Look through the data below and show every line that includes "inRange".
== == ==
/-- A host command's row only marks an overrun, or runs its owner, or is refused by the port (R164, R165). -/
theorem exec_of_ownerOf {i : Instr} {owner : State → State × Reply} {s t : State} (ho : ownerOf i = some owner)
    (he : exec i s = .next t) :
    ∃ code, t = s.markOverrun ∨ t = s.execute code owner ∨ t = s.portFails code .length := by
  cases i with
  | setSegregation | admitUnit | openConsignment => cases ho; cases he; exact ⟨_, s.countedFrame_outcomes _ _ _⟩
  | _ => cases ho <;> cases he <;> exact ⟨_, (s.hostFrame_outcomes _ _).imp_right .inl⟩

/-- The owner of every host command keeps the store sound. -/
theorem ownerOf_keeps_storeSound {i : Instr} {owner : State → State × Reply} {s : State} (ho : ownerOf i = some owner)
    (h : s.StoreSound) : (owner s).1.StoreSound := by
  cases i with
  | setLimits args => cases ho; exact ownSetLimits_keeps_storeSound args h
  | setBay bay args => cases ho; exact ownSetBay_keeps_storeSound bay args h
  | setProduct code args => cases ho; exact ownSetProduct_keeps_storeSound code args h
  | setSegregation g row => cases ho; exact ownSetSegregation_keeps_storeSound g row h
  | saveSettings => cases ho; exact ownSaveSettings_keeps_storeSound h
  | setAttentionEnable bk gk => cases ho; exact ownSetAttentionEnable_keeps_storeSound bk gk h
  | identify | getClock | getLimits | readAttention => cases ho; exact h
  | amendLine | cancelLine | closeShort =>
    cases ho; exact h.of_store_eq (onLine_store _ _ _ s fun _ _ => by simp)
  | _ => cases ho <;> exact h.of_store_eq (by simp)

/-! ## Frames and bytes -/

theorem State.wholeFrame_keeps_storeSound (code : Byte) (payload : List Byte) (sum : BitVec 16) {s : State}
    (h : s.StoreSound) : (s.wholeFrame code payload sum).StoreSound := by
  unfold State.wholeFrame
  split
  · exact h.of_store_eq (by simp)
  · split
    · exact h.of_store_eq (by simp)
    · exact h.of_store_eq (by simp)
    · exact h.of_store_eq (by simp)
    · split
      · rename_i ho
        exact (ownerOf_keeps_storeSound ho h).of_store_eq (by simp)
      · exact h

theorem State.receiveByte_keeps_storeSound (x : Byte) {s : State} (h : s.StoreSound) : (s.receiveByte x).StoreSound := by
  simp only [State.receiveByte]
  split
  · split
    · exact h.of_store_eq (by simp)
    · exact h
  · split
    · split
      · exact h.of_store_eq (by simp)
      · exact h
    · split
      · split
        · exact h.of_store_eq (by simp)
        · split
          · exact s.wholeFrame_keeps_storeSound _ _ _ h
          · exact h.of_store_eq (by simp)
      · exact h.of_store_eq (by simp)

/-! ## Events -/

/-- A message keeps the store sound when its delivery leaves it. -/
theorem State.StoreSound.message {s : State} (h : s.StoreSound) {b : Bay} {inRange hello : Bool}
    {deliver : State → State} (hd : ∀ u : State, (deliver u).store = u.store) :
    (s.message b inRange hello deliver).StoreSound := h.of_store_eq (s.message_store b inRange hello hd)

/-- The last byte of a response changes the port, or makes a reset that was arranged take effect (R164, R167). -/
theorem execResponseSent_keeps_storeSound {s t : State} (h : s.StoreSound) (he : execResponseSent s = .next t) :
    t.StoreSound := by
  cases he
  split
  · exact h.of_store_eq rfl
  · split
    · split
      · exact s.takeReset_keeps_storeSound _ h
      · exact h.of_store_eq rfl
    · exact h.of_store_eq rfl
== == ==
▸ **Exercise solution**
theorem State.StoreSound.message {s : State} (h : s.StoreSound) {b : Bay} {inRange hello : Bool}
    (s.message b inRange hello deliver).StoreSound := h.of_store_eq (s.message_store b inRange hello hd)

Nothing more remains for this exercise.